Here's an interesting article from Christopher Hitchens reminding readers of something that has been forgotten in the current conflagration in the Middle East - that Palestinians were likely to be given a referendum on the issue of recognition of Israel.
http://www.israpundit.com/2006/?p=1857
I'm normally a bit sceptical of people who say 'the timing is suspicious'. I recall lots of people telling me that the timing was suspicious when the coalition announced the capture of Saddam Hussein. Many were of the view that he'd been captured beforehand and the news only released when ... ... well that's the point. I can't remember why December 2003 was so important and I doubt any of the people who said it was suspcious at the time can remember now either.
But Hitchens asks the question:
Does it not seem obvious that the intention of the various provocations launched from Gaza, from the missiles to the first abduction of an Israeli soldier, were designed precisely to make this referendum impossible? And does it not seem at least very likely that the Hezbollah operations on Israel’s northern border have been implicitly coordinated to assist Hamas in this respect?
And I think it's certainly a possibility. But I've also heard people claim that Iran wanted to distract the UN from its nuclear programme. Of the two explanations, I find the Hitchens' rationale more convincing, but both could be false. Whatever the case, a referendum would have been very interesting. It would be interesting to know whether Palestinians accepted Hamas for its social programmes, but rejected its warlike intentions. Alas we won't know any time soon.
It doesn't get much more ironic than this.

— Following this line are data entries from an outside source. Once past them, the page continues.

def Dev.sideWrite (d : Dev) (a v : Nat) : Dev × Option Ret :=
  let t := addrTile a
  let o := addrOff a
  let i := addrIdx a
  if t = 0 then (if a < 0x100000 then d.ctSide o v else (d, none))
  else if t = 1 then
    (if o = 0x104 ∧ bit v 31 ∧ d.hasGuest then d.guestAgain
     else if o = 0x108 ∧ bit v 0 then d.setGst fun g => { g with oov := 0 } else d, none)
  else if t ≤ 5 then
    let n := (t - 2) * 4 + i
    (if addrWin a = 1 ∧ o = 0 ∧ bit v 21 then d.setHead n fun h => { h with degraded := false }
     else if addrWin a = 2 ∧ o = 0 ∧ bit v 22 then d.setPort n fun c => { c with degraded := false }
     else if addrWin a = 2 ∧ o = 0x80 ∧ bit v 0 then d.setPort n fun c => { c with tagFail := 0 } else d, none)
  else
    (if addrWin a = 1 ∧ o = 0x10C ∧ bit v 16 then d.setChan ((t - 6) * 8 + i) fun c => { c with eatLost := 0 }
     else if addrWin a = 2 ∧ o = 0xC ∧ bit v 0 then d.setHs ((t - 6) * 16 + i) fun h => { h with hintDrop := 0 }
     else if addrWin a = 5 ∧ o = 0 then
       let n := (t - 6) * 8 + i
       let d := if bit v 30 then d.setPump n fun x => { x with abort := true } else d
       if bit v 29 then d.discardHalted n else d
     else d, none)

/-- Every RWT field that the value changes is within its stated range (R71). -/
def Dev.changedInRange (d : Dev) (a : Nat) (v : BitVec 32) : Bool :=
  match findReg a with
  | none => true
  | some (r, _) => r.fields.all fun f =>
      let x := bits v.toNat f.hi f.lo
      x == bits (d.cfgReg a).toNat f.hi f.lo || (decide (f.mn ≤ x) && decide (x ≤ f.mx))

/-- The value changes an RWT field of the register (R71). -/
def Dev.changesRwt (d : Dev) (a : Nat) (v : BitVec 32) : Bool := ((v ^^^ d.cfgReg a) &&& d.rwtOf a) != 0#32

/-- A write that changes an RWT field: into the overlay of the owner's transaction, or why not (R71, R310). -/
def Dev.overlayWrite (d : Dev) (src : Src) (a : Nat) (v : BitVec 32) : Except (Ret × Nat) Dev :=
  let t := d.cfg.txn
  if t.st = .idle then .error (.invalidInput, 0x0102)
  else if t.owner != some src then .error (.invalidInput, 0x0103)
  else if t.st != .opened && t.st != .ready then .error (.invalidInput, 0x0102)
  else if closedReg a || !d.changedInRange a v then .error (.invalidInput, 0)
  else
    let d := if t.st = .ready then d.reopen else d
    .ok (d.setTxn fun t => { t with overlay := Tbl.put t.overlay a (d.rwtOf a, v &&& d.rwtOf a) })

/-- A write of one mapped 32-bit register (R71). -/
def Dev.regWrite (d : Dev) (src : Src) (a : Nat) (v : BitVec 32) : Dev :=
  if inPert a && !d.pertOpen then d.reply src .unsupported 0x0109
  else
    let go (d : Dev) : Dev :=
      match d.sideWrite a v.toNat with
      | (d, none) => d.reply src .success
      | (d, some r) => d.reply src r
    if d.changesRwt a v then
      match d.overlayWrite src a v with
      | .error (r, e) => d.reply src r e
      | .ok d => go d
    else go d

/-- MANAGEMENT_WRITE (R71): a write where no register is mapped, of an absent unit, of a 64-bit counter or of the ledger is ignored. -/
def Dev.managementWrite (d : Dev) (src : Src) (p : List Byte) : Dev :=
  d.gated src { manager := true } fun d =>
    let a := fieldAt p 0 4
    let w := fieldAt p 4 1
    d.vend src p (p.length == 16) (zeros (sub p 5 3) && (w != 4 || zeros (sub p 12 4))) fun d =>
      if d.accessError a w then d.reply src .invalidInput 0x0101
      else if inGuest a && d.hasGuest then d.guestAccess src true (a % 0x1000000) w (fieldAt p 8 w)
      else match d.regVal a with
        | some (4, _) => d.regWrite src a (BitVec.ofNat 32 (fieldAt p 8 4))
        | _ => d.reply src .success

/-- SCHEDULE_REGISTER_WRITE (R73): an entry of the operating-point class for `CT_OP_CFG`, else of the last class. -/
def Dev.scheduleRegisterWrite (d : Dev) (src : Src) (p : List Byte) : Dev :=
  d.gated src { manager := true } fun d =>
  d.vend src p (p.length == 16) true fun d =>
    let a := fieldAt p 0 4
    let v := BitVec.ofNat 32 (fieldAt p 4 4)
    if d.accessError a 4 then d.reply src .invalidInput 0x0101
    else if (d.regVal a).isSome && (closedReg a || !valueOk a v) then d.reply src .invalidInput
    else
      let n := d.wanted (fieldAt p 8 8)
      match d.queueAct n (if a = 0x610 then 2 else 4) (.regWrite src a v) with
      | .ok d => d.reply src .success 0 (leBytes 8 n)
      | .error r => (d.raise 51).reply src r

/-- A scheduled write at its stroke (R73): one that would break a joined check is not applied, with EV051 (R460). -/
def Dev.scheduledWrite (d : Dev) (a : Nat) (v : BitVec 32) : Dev :=
  if inPert a && !d.pertOpen then d
  else if inGuest a then (if d.hasGuest then d.emit (.side 5 (a % 0x1000000) v.toNat) else d)
  else if (d.regVal a).isNone || inLedger a then d
  else
    let o := (d.rwtOf a, v &&& d.rwtOf a)
    let after (x : Nat) : BitVec 32 := if x = a then mergeBits (d.cfgReg a) o else d.cfgReg x
    if d.changesRwt a v && decide ((d.joinedBad after).length > (d.joinedBad d.cfgReg).length) then d.raise 51
    else
      let d := (d.sideWrite a v.toNat).1
      if d.rwtOf a = 0#32 then d else d.overlayReg a o

/-! ### Identity, firmware and time (R85, R459, R465) -/

/-- UNSUPPORTED_COMMAND (R57). -/
def Dev.unsupportedCommand (d : Dev) (src : Src) (_opcode : Nat) : Dev := d.gated src {} fun d => d.reply src .unsupported

/-- A command whose output CXL 3.1 lays out: the body, from the numbers that it states. -/
def Dev.cxl (d : Dev) (src : Src) (form : Nat) (args : List Nat) : Dev := d.reply src .success 0 (Config.cxlBytes form args)

/-- An upper-case hexadecimal digit. -/
def hexByte (v : Nat) : Byte := if v < 10 then BitVec.ofNat 8 (48 + v) else BitVec.ofNat 8 (55 + v)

A few years ago, Rob Hollink was chip leader at the end of day one of the WSOP championship event, back when there was only one day 1! Lots of people piled on to the European poker forums to congratulate him. A rare dissenting voice came from Richard Gryko, who said that Rob had fallen in his estimation, because he was sure that anyone who was chip leader at the end of day one must have played badly.
It was at that point that Gryko truly rose in my estimation. I thought it was a brilliant insight that nearly everyone else had missed. So just what am I to make of the news that this year, Gryko was chip leader at the end of Day1C, with over 125,000 chips?
ps - I've been showing some American friends around London for the last few days and therefore have been too busy to sit down and compose a response to the comments you've sent in about Mark Steyn. I will write a thorough defence of his/my position once their brief trip is over. I will just say that I took them to Gutshot on Monday night and they had a brilliant time. There's nothing like it in NYC!
Excellent piece by Mark Steyn on the involvement of Iran in the Middle East:
http://www.nysun.com/pf.php?id=36587
The money quote:
Saudi-Egyptian-Jordanian opportunism on Palestine has caught up with them: it's finally dawned on them that a strategy of consciously avoiding resolution of the "Palestinian question" has helped deliver Gaza, and Lebanon, and Syria, into the hands of a regime that's a far bigger threat to the Arab world than the Zionist Entity. Cairo and co grew so accustomed to whining about the Palestinian pseudocrisis decade in decade out that it never occurred to them that they might face a real crisis one day: a Middle East dominated by an apocalyptic Iran and its local enforcers, in which Arab self-rule turns out to have been a mere interlude between the Ottoman sultans and the eternal eclipse of a Persian nuclear umbrella. The Zionists got out of Gaza and it's now Talibanistan redux.The Zionists got out of Lebanon and the most powerful force in the country (with an ever growing demographic advantage) are Iran's Shia enforcers. There haven't been any Zionists anywhere near Damascus in 60 years and Syria is in effect Iran's first Sunni Arab prison bitch.